Task to complete —
For the listing below, give the number of lines that include "movesParts" and add nothing to it.

Supplied material —
○ ○ ○ ○
theorem State.handleLoad_geometry (s : State) (q : Nat) (sensed : Bool) : SameGeometry s (s.handleLoad q sensed) := by
  have hask : SameGeometry s (s.askSlot q) := .of_track (s.askSlot_only q .track (by decide))
  unfold State.handleLoad
  split
  · exact .of_track rfl
  · split
    · unfold State.load
      dsimp only
      split
      · refine hask.trans ?_
        rw [SameGeometry, State.loadInto_track]; rfl
      · exact hask.trans (State.raiseFault_evolves _ _ _).sameGeometry
    · exact .of_track rfl
    · exact (s.raiseFault_evolves _ _).sameGeometry
    · exact .of_track rfl

theorem State.handleCheck_geometry (s : State) (q : Nat) (sensed : Bool) : SameGeometry s (s.handleCheck q sensed) := by
  obtain ⟨h, -⟩ | ⟨-, u, o, hu, h⟩ := s.handleCheck_cases q sensed
  · exact h.sameGeometry
  · rw [h]
    exact (SameGeometry.of_track (hu .track (by decide))).trans (u.finish_geometry q o)

theorem State.handleBoth_geometry (s : State) (ls cs : Bool) : SameGeometry s (s.handleBoth ls cs) := by
  unfold State.handleBoth
  dsimp only
  split
  · split
    · exact ((s.handleLoad_geometry _ _).trans (State.handleCheck_geometry _ _ _)).trans (.of_track rfl)
    · exact ((s.handleCheck_geometry _ _).trans (State.handleLoad_geometry _ _ _)).trans (.of_track rfl)
  · exact (s.handleLoad_geometry _ _).trans (State.handleCheck_geometry _ _ _)

/-- A track whose table has the length of its pocket count, at most 48. -/
def TableInv (s : State) : Prop := s.track.pockets.length = s.track.p ∧ s.track.p ≤ 48

theorem TableInv.of_eq {s t : State} (hl : t.track.pockets.length = s.track.pockets.length)
    (hp : t.track.p = s.track.p) (hs : TableInv s) : TableInv t := by
  rw [TableInv, hl, hp]; exact hs

theorem TableInv.of_evolves {s t : State} (h : Evolves s t) (hs : TableInv s) : TableInv t :=
  .of_eq h.length h.sameGeometry.p hs

/-- Load handling keeps the serials distinct, and the table. -/
theorem State.handleLoad_serialInv {s : State} {q : Nat} (ht : TableInv s) (hq : q < s.track.p) (hs : SerialInv s)
    (sensed : Bool) : SerialInv (s.handleLoad q sensed) ∧ TableInv (s.handleLoad q sensed) := by
  have evolve {t : State} (h : Evolves s t) : SerialInv t ∧ TableInv t :=
    ⟨h.serialsFrom.serialInv hs, .of_evolves h ht⟩
  unfold State.handleLoad
  split
  · exact evolve (.refl s)
  · next ho =>
    split
    · unfold State.load
      dsimp only
      have hask : (s.askSlot q).track = s.track := s.askSlot_only q .track (by decide)
      split
      · next i hi =>
        refine ⟨State.loadInto_serialInv ?_ ?_ ?_ ((SerialsFrom.of_track hask).serialInv hs) i, .of_eq ?_ ?_ ht⟩
        · rw [hask, ht.1]; exact ht.2
        · rwa [hask, ht.1]
        · rw [State.pocket_congr hask]; simpa using ho
        · rw [State.loadInto_track, State.modPocket_length, hask]
        · rw [State.loadInto_track, ← hask]; rfl
      · exact evolve ((Evolves.of_only (s.askSlot_only q) (by decide)).trans (State.raiseFault_evolves _ _ _))
    · exact evolve (.of_only (s.modLineCnt_only _) (by decide))
    · exact evolve (s.raiseFault_evolves _ _)
    · exact evolve (.refl s)

theorem State.handleCheck_serialInv {s : State} (ht : TableInv s) (hs : SerialInv s) (q : Nat) (sensed : Bool) :
    SerialInv (s.handleCheck q sensed) ∧ TableInv (s.handleCheck q sensed) := by
  obtain ⟨h, -⟩ | ⟨-, u, o, hu, h⟩ := s.handleCheck_cases q sensed
  · exact ⟨h.serialsFrom.serialInv hs, .of_evolves h ht⟩
  · have hut : u.track = s.track := hu .track (by decide)
    rw [h]
    refine ⟨((SerialsFrom.of_track hut).trans (u.finish_serialsFrom q o)).serialInv hs, .of_eq ?_ ?_ ht⟩
    · rw [State.finish_track, State.modPocket_length, hut]
    · rw [(u.finish_geometry q o).p, hut]

/-! ### The other operations that empty or install records -/

theorem State.purgePocket_serialsFrom (s : State) (q : Nat) : SerialsFrom s (s.purgePocket q) := by
  unfold State.purgePocket
  split
  · exact s.finish_serialsFrom q .purged
  · exact .of_track rfl

theorem State.purgePockets_serialsFrom (l : List Nat) (s : State) : SerialsFrom s (l.foldl State.purgePocket s) := by
  induction l generalizing s with
  | nil => exact .of_track rfl
  | cons q l ih => exact (s.purgePocket_serialsFrom q).trans (ih _)

/-- No record of a table of EMPTY records is occupied. -/
theorem State.unoccupied_of_forall {s : State} (h : ∀ p ∈ s.track.pockets, p = .emptied) (q : Nat) :
    (s.pocket q).occupied = false := by
  by_contra ho
  have ho : (s.pocket q).occupied = true := by simpa using ho
  rw [h _ (State.pocket_mem (State.lt_of_occupied ho))] at ho
  contradiction

theorem State.trackSet_cases (s : State) (r : TrackSetReq) :
    (s.trackSet r).2 = s ∨ (s.trackSettable = true ∧ trackSetBad r = none ∧
      (s.trackSet r).2 = (s.modTrack (Track.install r)).modChutes fun l => l.map Chute.cleared) := by
  unfold State.trackSet
  split
  · next h =>
    split
    · exact .inl rfl
    · next hb => exact .inr ⟨h, hb, rfl⟩
  · exact .inl rfl

theorem State.pocketPurge_cases (s : State) (n : Nat) :
    (s.pocketPurge n).2 = s ∨ ((s.line.state = .stopped ∨ s.line.state = .faulted) ∧
      (s.pocketPurge n).2 = (s.purged n).foldl State.purgePocket s) := by
  unfold State.pocketPurge
  split
  · exact .inl rfl
  · split
    · next h =>
      split
      · exact .inr ⟨h, rfl⟩
      · exact .inl rfl
    · exact .inl rfl

theorem State.owner_serialsFrom (s : State) (r : Request) : SerialsFrom s (s.owner r).2 := by
  by_cases hr : movesParts r = false
  · exact (s.owner_evolves hr).serialsFrom
  · cases r <;> simp only [movesParts, not_true_eq_false] at hr
    case trackSet r =>
      rcases s.trackSet_cases r with h | ⟨-, -, h⟩ <;> rw [State.owner, h]
      · exact .of_track rfl
      · exact .of_empty (State.unoccupied_of_forall fun p hp => (List.mem_replicate.mp hp).2)
    case lineReset =>
      refine .of_empty (State.unoccupied_of_forall fun p hp => ?_)
      obtain ⟨_, -, rfl⟩ := List.mem_map.mp hp
      rfl
    case pocketPurge n =>
      rcases s.pocketPurge_cases n with h | ⟨-, h⟩ <;> rw [State.owner, h]
      · exact .of_track rfl
      · exact State.purgePockets_serialsFrom _ s

/-! ### The index start -/

/-- Load and check handling, in either order (R111). -/
theorem State.handleBoth_cases (s : State) (ls cs : Bool) :
    (s.handleBoth ls cs).track =
        ((s.handleLoad (s.track.pocketAt 0) ls).handleCheck (s.track.pocketAt s.track.checkPos) cs).track ∨
      (s.handleBoth ls cs).track =
        ((s.handleCheck (s.track.pocketAt s.track.checkPos) cs).handleLoad (s.track.pocketAt 0) ls).track := by
  unfold State.handleBoth
  dsimp only
  split
  · split
    · exact .inl rfl
    · exact .inr rfl
  · exact .inl rfl

theorem State.handleBoth_serialInv {s : State} (ht : TableInv s) (hp : s.track.p ≠ 0) (hs : SerialInv s) (ls cs : Bool) :
    SerialInv (s.handleBoth ls cs) := by
  have hq : s.track.pocketAt 0 < s.track.p := Track.pocketAt_lt hp 0
  rcases s.handleBoth_cases ls cs with h | h
  · obtain ⟨hsl, htl⟩ := State.handleLoad_serialInv ht hq hs ls
    exact (SerialsFrom.of_track h).serialInv (State.handleCheck_serialInv htl hsl _ cs).1
  · obtain ⟨hsc, htc⟩ := State.handleCheck_serialInv ht hs (s.track.pocketAt s.track.checkPos) cs
    rw [← (s.handleCheck_geometry _ cs).p] at hq
    exact (SerialsFrom.of_track h).serialInv (State.handleLoad_serialInv htc hq hsc ls).1

/-- What an index start does before the Track Unit's work: the line's work, and the jobs, requests and jets cut short (R31). -/
def State.cutShort (ls cs : Bool) (s : State) : State := ((s.indexLineWork ls cs).cutDwell).cutJets

theorem State.indexStart_eq (s : State) (ls cs : Bool) : s.indexStart ls cs =
    (((s.cutShort ls cs).trackIndex ls cs).modCal (Cal.judgeFlags ((s.cutShort ls cs).trackIndex ls cs).shared.interval
      ((s.cutShort ls cs).trackIndex ls cs).track.k)).judgeDrained := rfl

theorem State.indexLineWork_only (s : State) (ls cs : Bool) :
    Only [.pins, .line, .lineCnt, .report] s (s.indexLineWork ls cs) := by
  have h : Only [.pins, .line, .lineCnt, .report] s
      (((s.modPins (Pins.sampled (s.track.p == 0) ls cs)).modLine indexLine).modLineCnt fun c =>
        { c with indexStarts := bump c.indexStarts }) :=
    (((s.modPins_only _).mono (by decide)).trans ((State.modLine_only _ _).mono (by decide))).trans
      ((State.modLineCnt_only _ _).mono (by decide))
  unfold State.indexLineWork
  dsimp only
  split
  · exact (h.trans ((State.raise_only _ _ _).mono (by decide))).trans ((State.modLineCnt_only _ _).mono (by decide))
  · exact h

theorem State.cutShort_evolves (s : State) (ls cs : Bool) : Evolves s (s.cutShort ls cs) :=
  ((Evolves.of_only (s.indexLineWork_only ls cs) (by decide)).trans (State.cutDwell_evolves _)).trans
    (.of_only (State.cutJets_only _) (by decide))

theorem State.judgeDrained_only (s : State) : Only [.line] s s.judgeDrained := by
  unfold State.judgeDrained
  split
  · exact s.modLine_only _
  · exact .refl _ s

/-- An advance of the track moves no part from its pocket. -/
theorem SerialsFrom.of_advance {s t : State} (h : t.track.pockets = s.track.pockets) : SerialsFrom s t := fun q hq => by
  have hp : t.pocket q = s.pocket q := by rw [State.pocket, State.pocket, h]
  rw [hp] at hq ⊢
  exact ⟨hq, rfl⟩

theorem State.trackIndex_serialInv {s : State} (ht : TableInv s) (hs : SerialInv s) (ls cs : Bool) :
    SerialInv (s.trackIndex ls cs) := by
  unfold State.trackIndex
  split
  · exact (SerialsFrom.of_advance rfl).serialInv hs
  · next hp =>
    have hd := State.leaveDecide_evolves (s.handleBoth ls cs)
      ((s.handleBoth ls cs).track.pocketAt (s.handleBoth ls cs).track.decidePos)
    exact (hd.serialsFrom.trans (SerialsFrom.of_advance rfl)).serialInv (State.handleBoth_serialInv ht hp hs ls cs)

theorem State.indexStart_serialInv {s : State} (ht : TableInv s) (hs : SerialInv s) (ls cs : Bool) :
    SerialInv (s.indexStart ls cs) := by
  have hcut := s.cutShort_evolves ls cs
  have h := State.trackIndex_serialInv (.of_evolves hcut ht) (hcut.serialsFrom.serialInv hs) ls cs
  rw [State.indexStart_eq]
  exact (SerialsFrom.of_track ((State.judgeDrained_only _) .track (by decide))).serialInv h

/-! ### Every command and every step -/

/-- A request handed over gives no serial out. -/
theorem HandsOver.serialsFrom {s t : State} (h : HandsOver s t) : SerialsFrom s t := by
  obtain ⟨calen, buffer, v, hv, honly⟩ := h
  have hsv : SerialsFrom s v := by
    rcases hv with rfl | ⟨r, rfl⟩
    · exact .of_track rfl
    · exact (SerialsFrom.of_track rfl).trans (State.owner_serialsFrom _ r)
  exact hsv.trans (.of_track (honly .track (by decide)))

theorem exec_serialInv {c : Instr} {s t : State} (ht : TableInv s) (hs : SerialInv s) (he : exec c s = .next t) :
    SerialInv t := by
  obtain ⟨m, a, b, rfl⟩ | ⟨ls, cs, rfl⟩ | h | h := exec_cases he
  · obtain rfl := Host.Outcome.next.inj he
    exact (SerialsFrom.of_empty fun q => rfl).serialInv hs
  · have transmitted {u : State} (h : SerialInv u) : SerialInv u.transmit :=
      (SerialsFrom.of_track (u.transmit_only .track (by decide))).serialInv h
    obtain rfl := Host.Outcome.next.inj he
    split
    · exact transmitted hs
    · exact transmitted (State.indexStart_serialInv ht hs ls cs)
  · exact h.serialsFrom.serialInv hs
  · exact h.serialsFrom.serialInv hs

/-- R16, over every step. -/
theorem step_serialInv {s t : State} (ht : TableInv s) (hs : SerialInv s) (h : step s = .next t) : SerialInv t := by
  rcases step_cases h with rfl | ⟨c, rest, -, he⟩
  · exact s.idle_evolves.serialsFrom.serialInv hs
  · exact exec_serialInv (s := { s with pending := rest }) ht hs he

end Sys2Proof.Machine
end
○ ○ ○ ○
Answer to this exercise —
2